И уж совсем нестерпимым был весь строй жизни адашевской, благочестивый и праведный сверх меры. Являл он собой вечный укор всем живущим, все на его фоне грешниками великими выходили. Вот, скажем, постился Адашев почти во все дни, когда даже церковь свободу давала слабой плоти человеческой. Приезжаешь во дворец после дня, трудами неустанными наполненными, садишься за стол и пол бараньего бока с кашей для тебя только для разгону, а тут сидит напротив Адашев и просфорку сосет. Весь аппетит отбивает!

А уж коли вы тарелку от себя отставили, я вам другой пример приведу. Держал Адашев у себя на дворе целую избу с прокаженными, ходил к ним чуть не каждый день и своими руками язвы их гнойные омывал. Мало ему язв государственных! Нет, так нельзя! Должен человек, даже самый праведный, умный и сильный, иметь хоть какую-нибудь слабость, лучше всего обычную русскую. Вот тогда мы его возлюбим. Ведь праведность, силу и ум мы уважаем, а любим человека за слабости его. Так и с Адашевым было: уважали, но не любили.

Лишь в последний год дрогнул цельнокаменный Адашев, уступил склонности к польской женке именем Мария-Магдалыня, на дворе его Христа ради проживавшей. Невеликий грех, тем более и овдовел Адашев к тому времени, но и он мог бы смягчить сердца окружающих. Но, видно, судьба у него такая была, что даже страсть эта извинительная ему во вред пошла. Дело было не в имени женки, соблазнительные мысли навевающем, и не в происхождении ее, ибо все, кто хотел знать, те знали, что перешла она из веры католической в истинную православную и, как любой новообращенный, все обряды церкви нашей соблюдала ревностно. Но было у нее пять детей, только живых. Бывает, что старец немощный стены града вражеского одним словом сокрушает, старца такого святым почитают.

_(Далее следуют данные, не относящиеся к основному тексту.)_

-- ==== Sys2Proof/Machine/Mix.lean ====
section
/-!
DEFINITION. Machine/Mix.lean: the spectral mixing engine (chapter 5, R127 to R161): calibration records, working inputs, the
solve, the caps and their checks.
-/

namespace Sys2Proof.Machine

/-! ## The calibration record (R127 to R130) -/

/-- A big-endian field of `n` bytes at byte `b` of the record at store address `a`. -/
def State.recU (s : State) (a b n : Nat) : Nat := s.rdBE a b n

/-- A signed 16-bit field of a record. -/
def State.recS (s : State) (a b : Nat) : Int := toSigned 16 (s.rdBE a b 2)

/-- R127: the fields of a record. -/
def State.recM (s : State) (a b k : Nat) : Nat := s.recU a (16 * b + 2 * k) 2
def State.recP (s : State) (a k b : Nat) : Nat := s.recU a (128 + 16 * k + 2 * b) 2
def State.recSd (s : State) (a b k : Nat) : Int := s.recS a (256 + 16 * b + 2 * k)
def State.recKT (s : State) (a k : Nat) : Int := s.recS a (384 + 2 * k)
def State.recIREF (s : State) (a k : Nat) : Nat := s.recU a (400 + 2 * k) 2
def State.recCMAX (s : State) (a k : Nat) : Nat := s.recU a (416 + 2 * k) 2
def State.recWPC (s : State) (a k : Nat) : Nat := s.recU a (432 + 2 * k) 2
def State.recLUMID (s : State) (a : Nat) : Nat := s.recU a 448 4
def State.recFIT (s : State) (a : Nat) : Nat := s.recU a 453 1
def State.recPMASK (s : State) (a : Nat) : Nat := s.recU a 454 1

/-- R128: one byte of CRC-32 of IEEE 802.3, reflected. -/
def crc32Byte (crc : BitVec 32) (b : Nat) : BitVec 32 :=
  forUp (fun _ (c : BitVec 32) => if c.getLsbD 0 then (c >>> 1) ^^^ 0xEDB88320#32 else c >>> 1) 8 (crc ^^^ BitVec.ofNat 32 b)

/-- R128: CRC-32 of a byte string. -/
def crc32 (bs : List Nat) : Nat := ((bs.foldl crc32Byte 0xFFFFFFFF#32) ^^^ 0xFFFFFFFF#32).toNat

/-- Store address of record `i` in use. -/
def calAddr (i : Nat) : Nat := calBase + i * 512

/-- R131: store address of the flash copy of record `i`. -/
def calFlashAddr (i : Nat) : Nat := calFlash + i * 512

/-- R129, R131: the check of the record at store address `a`: 0, or the first failing result of R131 (1 to 4). -/
def State.recCheck (s : State) (a : Nat) : Nat :=
  let fit := s.recFIT a
  let pm := s.recPMASK a
  let rng (p : Nat → Bool) := (List.range 8).all p
  if crc32 (s.rdBytes a 0 508) ≠ s.recU a 508 4 then 1
  else if s.recU a 452 1 ≠ 1 ∨ (s.rdBytes a 455 53).any (· != 0) then 2
  else if fit = 0 ∨ !(rng fun k => !bit pm k || bit fit k) ∨
      !(rng fun k => bit fit k || (s.recKT a k == 0 && s.recIREF a k == 0 && s.recCMAX a k == 0 && s.recWPC a k == 0 &&
          rng fun b => s.recM a b k == 0 && s.recSd a b k == 0)) ∨
      !(rng fun k => bit pm k || rng fun b => s.recP a k b == 0) then 3
  else if !(rng fun k => !bit fit k || decide (1 ≤ s.recCMAX a k)) then 4
  else 0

Но когда вдовица с пятью детьми сердце первого сановника державы присушивает, тут всякому ясно — без колдовства не обошлось. А коли не гнал он ее от себя, несмотря на уговоры ревнителей веры истинной и искренних его благожелателей, значит, сам в той трясине погряз.

Так что мнение народное было подготовлено к вести, разнесшейся осенью по Москве: Адашева судить будут. Подивились разве лишь тому, что к Адашеву пристегнули Сильвестра, о котором все забывать стали. Все, но не Захарьины! Гадали же о том, привезут ли подсудимых на суд сразу в оковах или уж после суда наденут. В оковах же никто не сомневался.

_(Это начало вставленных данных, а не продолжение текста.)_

-- ==== Sys2Proof/Machine/Sess.lean ====
section
/-!
DEFINITION. Machine/Sess.lean: the sessions of the register access protocol (chapter 16, R444 to R447).
-/

namespace Sys2Proof.Machine

/-- Session entry `n`. -/
def State.sess (s : State) (n : Nat) : Option HSess := spGet (fun _ => none) s.hap.sess n

/-- Replace session entry `n`. -/
def State.setSess (s : State) (n : Nat) (x : Option HSess) : State :=
  { s with hap := { s.hap with sess := spSet (fun _ => none) s.hap.sess n x } }

/-- R446: session entry `n` ends for a cause. -/
def State.endSess (s : State) (n cause : Nat) : State :=
  match s.sess n with
  | some x => (s.setSess n none).raise 0xB02 n [cause, x.id]
  | none => s

/-- R446: the sessions that `p` accepts end. -/
def State.endSessIf (s : State) (p : HSess → Bool) (cause : Nat) : State :=
  forUp (fun n s => match s.sess n with
    | some x => if p x then s.endSess n cause else s
    | none => s) 8 s

/-- Index of the open session of an ID. -/
def State.sessIdx (s : State) (id : Nat) : Option Nat :=
  (List.range 8).find? fun n => (s.sess n).any fun x => x.id == id

/-- R465: sessions open. -/
def State.sessOpen (s : State) : Nat := ((List.range 8).filter fun n => (s.sess n).isSome).length

/-- R444: seconds for which a set-up stays pending. -/
def setupTime : Nat := 5 * nsPerSec

/-- R444: the set-ups that are pending. -/
def State.pendLive (s : State) : List HPend := s.hap.pend.filter fun p => decide (s.ns < p.at_ + setupTime)

/-- R367, R447: the key of a session: each module derives it from its own host-domain key. -/
def State.sessKey (s : State) (x : HSess) : Option (List Nat) :=
  (s.keyFor x.slot 1).map fun k => sessionKey k x.ch x.cm x.id

end Sys2Proof.Machine
end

Но случилось небывалое: устроили суд заочный, хотя ничто не мешало доставить обвиняемых в Москву, да они и сами с готовностью бы приехали, если бы их известили и приехать дозволили. Когда собрались на суд митрополит, епископы, бояре и многие прочие духовные и служивые, этот вопрос первым встал. Тут прислужники захарьинские стали кричать громко, что Адашева никак нельзя в Москву пускать, ибо может он бунт учинить, а Сильвестр известный лукавец, может одним словом суд высокий очаровать, а взором своим уста сомкнуть доносителям правдивым. Относительно Сильвестра они, быть может, и не ошибались, всем памятно было, как он на суде давнем вывернулся и на свою пользу его оборотил, но вот на Алексея Адашева напраслину наплели. Он к бунту неспособен был, не только для собственного спасения, но и для спасения державы, ибо верил, что бунтами держава не спасается, а только разрушается. Вот Андрей Курбский, тот мог взбунтоваться, он своевольность удельную с молоком матери всосал, да и в войсках его боготворили в отличие от Адашева.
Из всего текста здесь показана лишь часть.